Acheter un logement neuf à prix réduit sans posséder le terrain : le principe du BRS séduit de plus en plus de communes, sans encore trouver l’écho qu’il mérite auprès du grand public.
Une dissociation qui change la donne
Et si devenir propriétaire ne passait plus par l’achat d’un terrain ? C’est le pari du bail réel solidaire (BRS), un dispositif qui dissocie foncier et bâti pour alléger drastiquement la facture immobilière. Le principe est simple : l’acheteur devient propriétaire des murs, mais reste locataire du sol, détenu par un Office foncier solidaire (OFS), à qui il verse une redevance modique.
Résultat : des prix jusqu’à deux fois moins élevés dans certaines villes, comme Rennes. De quoi ouvrir l’accession à la propriété à des ménages jusqu’ici exclus du marché traditionnel. Inspiré du bail emphytéotique en vigueur au Royaume-Uni, le BRS trace une nouvelle voie pour les collectivités confrontées à la flambée des prix.
Rennes montre la voie
La capitale bretonne est devenue une référence nationale en matière de BRS. Face à une croissance démographique soutenue, l’intercommunalité a fixé un objectif de 5 000 logements par an, dont près d’un tiers en BRS. Une ambition qui s’accompagne de moyens : plusieurs millions d’euros sont mobilisés chaque année pour soutenir le programme.
À Rennes et dans sa métropole, près de 90 % des locataires sont éligibles au dispositif. Une statistique frappante qui illustre la capacité du BRS à toucher un large spectre de la population, notamment les classes moyennes. Le modèle breton inspire désormais d’autres villes, bien décidées à en faire un levier d’action contre la crise du logement.
Un outil encore trop confidentiel
Mais malgré ses atouts, le bail réel solidaire reste largement méconnu. Une étude en Île-de-France révèle que seule la moitié des acquéreurs en BRS avaient découvert le dispositif via une annonce. Le bouche-à-oreille et les recherches personnelles restent les principaux vecteurs d’information.

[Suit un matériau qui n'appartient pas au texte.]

-- ==== Sys2Proof/Machine/Core.lean ====
section
/-! DEFINITION. The machine behind the host's interface. -/

noncomputable def Sys2Proof.core : Host.Core := { State := Sys2Proof.Machine.State, Fault := Sys2Proof.Machine.Fault, Refusal := Sys2Proof.Machine.Refusal, step := Sys2Proof.Machine.step, reset := Sys2Proof.Machine.State.reset }
end

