/-- R144, R162, R196, R202, R203, R212, R215, R342, R403, R411: a barrier is complete when every counted warp stands at it; the
head claim is served when the pool holds it, and one that has become impossible traps; the oldest parked push goes before no
older copy or access of its warp, and the oldest pop is served, or traps at poison. A copy is carried out when nothing of it waits, and then
takes its object's and its follow-on's step, each alone (what it lands is CopiesLand; an object outside the crew's scratchpad takes no
step: the model's choice, log 55). Tiles land, the array performs the oldest operation, the watchdog and
keep-alives run, and write-backs to a peer that have waited 30 s are given up. -/
def Obligations.CoreEvents : Prop :=
  ∀ (s : State) (w sp team idx core crew q k i peer : Nat),
    (let ws := countedWarps s team
     let r := ws.foldl (fun (acc : State × List Task) w =>
      let r := releaseBars acc.1 w (fun i => i == idx) true
      (r.1, acc.2 ++ r.2)) (s, [])
     Happens s ((s.team team).res = .running ∧ ws ≠ [] ∧ ∀ w ∈ ws, ∃ pc, arrivedAt (s.warps.getD w Warp.blank) = some (pc, idx))
      (r.1.run r.2) (exec (.barComplete team idx) s)) ∧
    (∀ c n rest, issOf s w sp = some c → deadClaim s core = none → claimQueue s core = (w, .slot sp, n) :: rest →
      Happens s (n ≤ (s.core core).pool) (lateClaims (unlessBlocked s c (finished s (s.mapCore core fun y => { y with pool := y.pool - n }) c
        { c.warp with q := c.warp.q + n, free := c.warp.free + n })) [core]) (exec (.rclaimGrant core) s)) ∧
    (∀ c m, issOf s w sp = some c → deadClaim s core = some (w, .slot sp, m) →
      exec (.rclaimGrant core) s = resumed s (traps s c { cause := 0x19, val := .word m })) ∧
    (deadClaim s core = none → claimQueue s core = [] → exec (.rclaimGrant core) s = .next s) ∧
    (∀ c entry n age, issOf s w sp = some c → oldestParked s (pushParked s crew q) = some (w, .slot sp) →
      c.split.park = .push entry n age → s.crewNo c.warp = crew →
      let x := queueOf s crew q
      let older := copyWaits s crew q (fun m => decide (m < age)) = true ∨ c.warp.accessOpen (.slot sp) = true
      (x.st = 1 → x.allow ≠ 0 → x.entries.length < x.depth → ¬ older → exec (.qpushGrant crew q) s = resumed s (finishesIn s
        (c.external (s.mapQueue crew q fun y => { y with allow := y.allow - 1, entries := y.entries ++ [entry] })) c
        { c.warp with target := some q, pushed := if c.warp.pushed.contains q then c.warp.pushed else q :: c.warp.pushed })) ∧
      (x.st ≠ 1 ∨ x.allow = 0 ∨ x.depth ≤ x.entries.length ∨ older → exec (.qpushGrant crew q) s = .next s)) ∧
    (∀ c nw d n age, issOf s w sp = some c → oldestParked s (popParked s crew q) = some (w, .slot sp) →
      c.split.park = .pop nw d n age → s.crewNo c.warp = crew →
      let x := queueOf s crew q
      (x.st = 1 → x.entries ≠ [] → x.bad.contains 0 = true → exec (.qpopGrant crew q) s = resumed s (traps s c { cause := 0x15 })) ∧
      (x.st = 1 → x.entries ≠ [] → x.bad.contains 0 = false → ∃ o, exec (.qpopGrant crew q) s = resumed s o ∧
        YieldsAt s (c.external (s.mapQueue crew q fun y =>
          { y with entries := y.entries.drop 1, bad := (y.bad.filter fun n => n != 0).map fun n => n - 1 })) c c.warp nw d false
          (entryReg (x.entries.headD [])) o) ∧
      (x.st ≠ 1 ∨ x.entries = [] → exec (.qpopGrant crew q) s = .next s)) ∧
    (∀ x, (s.cluster k).copies[i]? = some x →
      let object := fun (u : State) o => oEngine (objGet u x.crew (16 * o)) x.count x.code
      let next := s.mapCopy k i fun y => { y with stage := 2 }
      let taken := s.mapCluster k fun y => { y with copies := y.copies.eraseIdx i }
      let ended := (s.team x.team).res = .ended
      (x.stage = 0 → Happens s (x.waits s = []) (x.carryOut s k i)
        (exec (.copyComplete k i) s)) ∧
      (x.stage = 1 → (x.bobj = none → exec (.copyComplete k i) s = .next next) ∧
        ∀ o, x.bobj = some o → 16 * o + 16 ≤ crewScratch next x.crew → Happens s True
          (afterFlip (objPut next x.crew (16 * o) (object next o).1) x.crew (16 * o) (object next o).2)
          (exec (.copyComplete k i) s)) ∧
      (x.stage = 1 → ∀ o, x.bobj = some o → crewScratch next x.crew < 16 * o + 16 → exec (.copyComplete k i) s = .next next) ∧
      (1 < x.stage →
        (x.code ≠ 0 ∨ ended ∨ x.follow = .none → exec (.copyComplete k i) s = .next taken) ∧
        (∀ o, x.code = 0 → ¬ ended → x.follow = .mma o →
          exec (.copyComplete k i) s = .next (taken.mapTeam x.team fun t => t.accept o)) ∧
        (∀ n addr pitch pkr, x.code = 0 → ¬ ended → x.follow = .tld n addr pitch pkr →
          Happens s ((s.team x.team).writeWait n = false) (landTile { x.agent with pkr := pkr } taken false x.team n addr pitch)
            (exec (.copyComplete k i) s)))) ∧
    Happens s (((s.team team).tile idx).land = true ∧ copyLanding s team idx = false)
      (wakeArray (s.mapTile team idx fun x => { x with land := false }) team) (exec (.tileLanded team idx) s) ∧
    (∀ o rest, (s.team team).core = core → ((s.team team).res = .running ∨ (s.team team).res = .saving) → team < s.teams.length →
      (∀ j, j < team → (s.team j).core ≠ core ∨ (s.team j).arrayReady = false) → (s.team team).ops = o :: rest →
      (∀ n ∈ (s.team team).opTiles o, ((s.team team).tile n).land = false) →
      exec (.arrayOpComplete core) s = .next (wakeArray (s.mapTeam team fun t => t.perform o) team)) ∧
    (let x := s.warps.getD w Warp.blank
     let period := 1000000 * x.wdog
     let on := x.st = .running ∧ ((s.team x.team).res = .running ∨ (s.team x.team).res = .saving) ∧ x.cobbler = false
     let halt := fun pc => s.run [.halt w { cause := 0x1B, prior := 0, code := 0, pc := pc, addr := 0 }]
     (∀ pc, barExpired (watched s x) s.clk.ns period = some pc → Happens s on (halt pc) (exec (.watchdogExpire w) s)) ∧
     (barExpired (watched s x) s.clk.ns period = none →
      Happens s (on ∧ (watched s x).lastRetire + period ≤ s.clk.ns) (halt (idlePc x)) (exec (.watchdogExpire w) s))) ∧
    (1536 ≤ peer → exec (.fabricKeepalive peer) s = .next s) ∧
    (peer < 1536 → (∀ e ∈ s.fw.remoteWb, e.peer ≠ peer) → ∃ t : State, exec (.fabricKeepalive peer) s = .next t ∧
      t.mem.home = s.mem.home ∧ ∃ r ∈ t.fw.inRecovery, r.peer = peer ∧ r.last = s.clk.ns) ∧
    (peer < 1536 → ∃ t : State, exec (.fabricKeepalive peer) s = .next t ∧ t.mem.blocked = s.mem.blocked ∧
      (t = s ∨ ∀ e ∈ t.fw.remoteWb, e.peer = peer → ∃ f, e.since = some f ∧ s.clk.ns < f + 30000000000)) ∧
    (∀ r, (s.fw.inRecovery.find? fun r => r.peer == peer) = some r →
      (r.last = 0 ∨ s.clk.ns < r.last + 20000000 → Happens s True (expireWriteBacks s peer) (exec (.keepaliveLapse peer) s) ∧
        ∀ e ∈ (expireWriteBacks s peer).fw.remoteWb, e ∈ s.fw.remoteWb ∧
          (e.peer = peer → ∀ f, e.since = some f → s.clk.ns < f + 30000000000)) ∧
      (r.last ≠ 0 → r.last + 20000000 ≤ s.clk.ns → (∀ e ∈ s.fw.remoteWb, e.peer ≠ peer) → ∃ t : State, exec (.keepaliveLapse peer) s = .next t ∧
        ∀ q ∈ t.fw.inRecovery, q.peer = peer → q.last = 0))
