theorem encFcmp_lt {base : Nat} {cond : Nat} {pd : Nat} {a : Src} {b : Src} {pc : Nat} {cmb : Nat} (hw : (decide (cond < 8) && decide (pd < 8) && a.wf && b.wf && decide (pc < 8) && decide (cmb < 3) && (cmb != 0 || pc == 0)) = true) (hb : base + 33521406 < 2 ^ 32) :
    encFcmp base cond pd a b pc cmb < 2 ^ 32 := by
  simp only [Bool.and_eq_true, decide_eq_true_eq] at hw
  have := Src.code_lt (a := a) (by simp_all)
  have := Src.code_lt (a := b) (by simp_all)
  unfold encFcmp
  omega

theorem encCvt_lt {base : Nat} {nw : Bool} {d : Dst} {a : Src} {rnd : Nat} {src : Nat} {dst : Nat} (hw : (d.wf && a.wf && decide (rnd < 6) && decide (src < 15) && decide (dst < 15)) = true) (hb : base + 64994798 < 2 ^ 32) :
    encCvt base nw d a rnd src dst < 2 ^ 32 := by
  simp only [Bool.and_eq_true, decide_eq_true_eq] at hw
  have := b2n_lt nw
  have := Dst.code_lt (d := d) (by simp_all)
  have := Src.code_lt (a := a) (by simp_all)
  unfold encCvt
  omega

theorem encSel_lt {base : Nat} {nw : Bool} {d : Dst} {a : Src} {b : Src} {p : Nat} {inv : Bool} (hw : (d.wf && a.wf && b.wf && decide (p < 8)) = true) (hb : base + 64995199 < 2 ^ 32) :
    encSel base nw d a b p inv < 2 ^ 32 := by
  simp only [Bool.and_eq_true, decide_eq_true_eq] at hw
  have := b2n_lt nw
  have := Dst.code_lt (d := d) (by simp_all)
  have := Src.code_lt (a := a) (by simp_all)
  have := Src.code_lt (a := b) (by simp_all)
  have := b2n_lt inv
  unfold encSel
  omega

theorem encShaU_lt {base : Nat} {a : Src} (hw : (a.wf) = true) (hb : base + 243712 < 2 ^ 32) :
    encShaU base a < 2 ^ 32 := by
  have := Src.code_lt (a := a) (by simp_all)
  unfold encShaU
  omega

theorem encShw_lt {base : Nat} {d : Nat} {n : Nat} (hw : (decide (d < 112) && decide (1 ≤ n) && decide (n ≤ 16)) = true) (hb : base + 29098240 < 2 ^ 32) :
    encShw base d n < 2 ^ 32 := by
  simp only [Bool.and_eq_true, decide_eq_true_eq] at hw
  unfold encShw
  omega

theorem encShn_lt {base : Nat} {nw : Bool} {d : Dst} (hw : (d.wf) = true) (hb : base + 64749568 < 2 ^ 32) :
    encShn base nw d < 2 ^ 32 := by
  have := b2n_lt nw
  have := Dst.code_lt (d := d) (by simp_all)
  unfold encShn
  omega

theorem encWbasei_lt {base : Nat} {delta : Nat} (hw : (decide (delta < 128)) = true) (hb : base + 2032 < 2 ^ 32) :
    encWbasei base delta < 2 ^ 32 := by
  simp only [decide_eq_true_eq] at hw
  unfold encWbasei
  omega

theorem encIxset_lt {base : Nat} {a : Src} {k : Nat} (hw : (a.wf && decide (k < 4)) = true) (hb : base + 243760 < 2 ^ 32) :
    encIxset base a k < 2 ^ 32 := by
  simp only [Bool.and_eq_true, decide_eq_true_eq] at hw
  have := Src.code_lt (a := a) (by simp_all)
  unfold encIxset
  omega

theorem encIxget_lt {base : Nat} {nw : Bool} {d : Dst} {k : Nat} (hw : (d.wf && decide (k < 4)) = true) (hb : base + 64749616 < 2 ^ 32) :
    encIxget base nw d k < 2 ^ 32 := by
  simp only [Bool.and_eq_true, decide_eq_true_eq] at hw
  have := b2n_lt nw
  have := Dst.code_lt (d := d) (by simp_all)
  unfold encIxget
  omega

theorem encRgive_lt {base : Nat} {a : Src} {imm : Nat} (hw : (a.wf && decide (imm < 128)) = true) (hb : base + 245744 < 2 ^ 32) :
    encRgive base a imm < 2 ^ 32 := by
  simp only [Bool.and_eq_true, decide_eq_true_eq] at hw
  have := Src.code_lt (a := a) (by simp_all)
  unfold encRgive
  omega

theorem encVoteBal_lt {base : Nat} {nw : Bool} {d : Dst} {p : Nat} {inv : Bool} (hw : (d.wf && decide (p < 8)) = true) (hb : base + 64749808 < 2 ^ 32) :
    encVoteBal base nw d p inv < 2 ^ 32 := by
  simp only [Bool.and_eq_true, decide_eq_true_eq] at hw
  have := b2n_lt nw
  have := Dst.code_lt (d := d) (by simp_all)
  have := b2n_lt inv
  unfold encVoteBal
  omega

theorem encVoteAny_lt {base : Nat} {pd : Nat} {p : Nat} {inv : Bool} (hw : (decide (pd < 8) && decide (p < 8)) = true) (hb : base + 1835248 < 2 ^ 32) :
    encVoteAny base pd p inv < 2 ^ 32 := by
  simp only [Bool.and_eq_true, decide_eq_true_eq] at hw
  have := b2n_lt inv
  unfold encVoteAny
  omega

Pour Claire Carriou, enseignante-chercheuse spécialisée en habitat, le BRS est souvent perçu comme une solution de dernier recours. Faute de pouvoir acheter en pleine propriété, certains ménages acceptent ce compromis, sans forcément en mesurer les bénéfices à long terme. Une meilleure communication s’impose pour faire du BRS une alternative choisie plutôt qu’une option subie.
Une expansion attendue, mais conditionnée
Le mouvement est en marche. Nouvelle-Aquitaine, Auvergne-Rhône-Alpes, Île-de-France… Plusieurs régions accélèrent la cadence pour déployer le BRS. Le réseau Foncier Solidaire France mise sur cette dynamique pour démocratiser l’approche dans les zones les plus tendues.
Mais pour que la greffe prenne, encore faut-il que les élus locaux, les promoteurs et les bailleurs jouent collectif. La réussite du BRS dépend autant de la volonté politique que de la pédagogie menée sur le terrain. Sans ça, le dispositif risque de rester cantonné à une poignée de territoires pionniers.
Une réponse sociale et durable
Le bail réel solidaire ne se contente pas de réduire les prix : il redessine en profondeur le modèle d’accession à la propriété. En ciblant les ménages modestes et intermédiaires, il renforce la stabilité résidentielle, favorise la mixité sociale et redonne du souffle aux zones urbaines sous tension.
Côté économique, il stimule l’activité dans la construction, favorise les coopérations locales et incarne une nouvelle manière de produire la ville, plus inclusive et plus résiliente. Le tout, sans faire l’impasse sur les impératifs écologiques : les logements en BRS respectent des normes environnementales élevées, en ligne avec les enjeux actuels.Alors, simple dispositif parmi d’autres ou pierre angulaire du futur de la propriété ? Si sa montée en puissance se confirme, le BRS pourrait bien devenir un pilier discret mais décisif d’un immobilier plus accessible.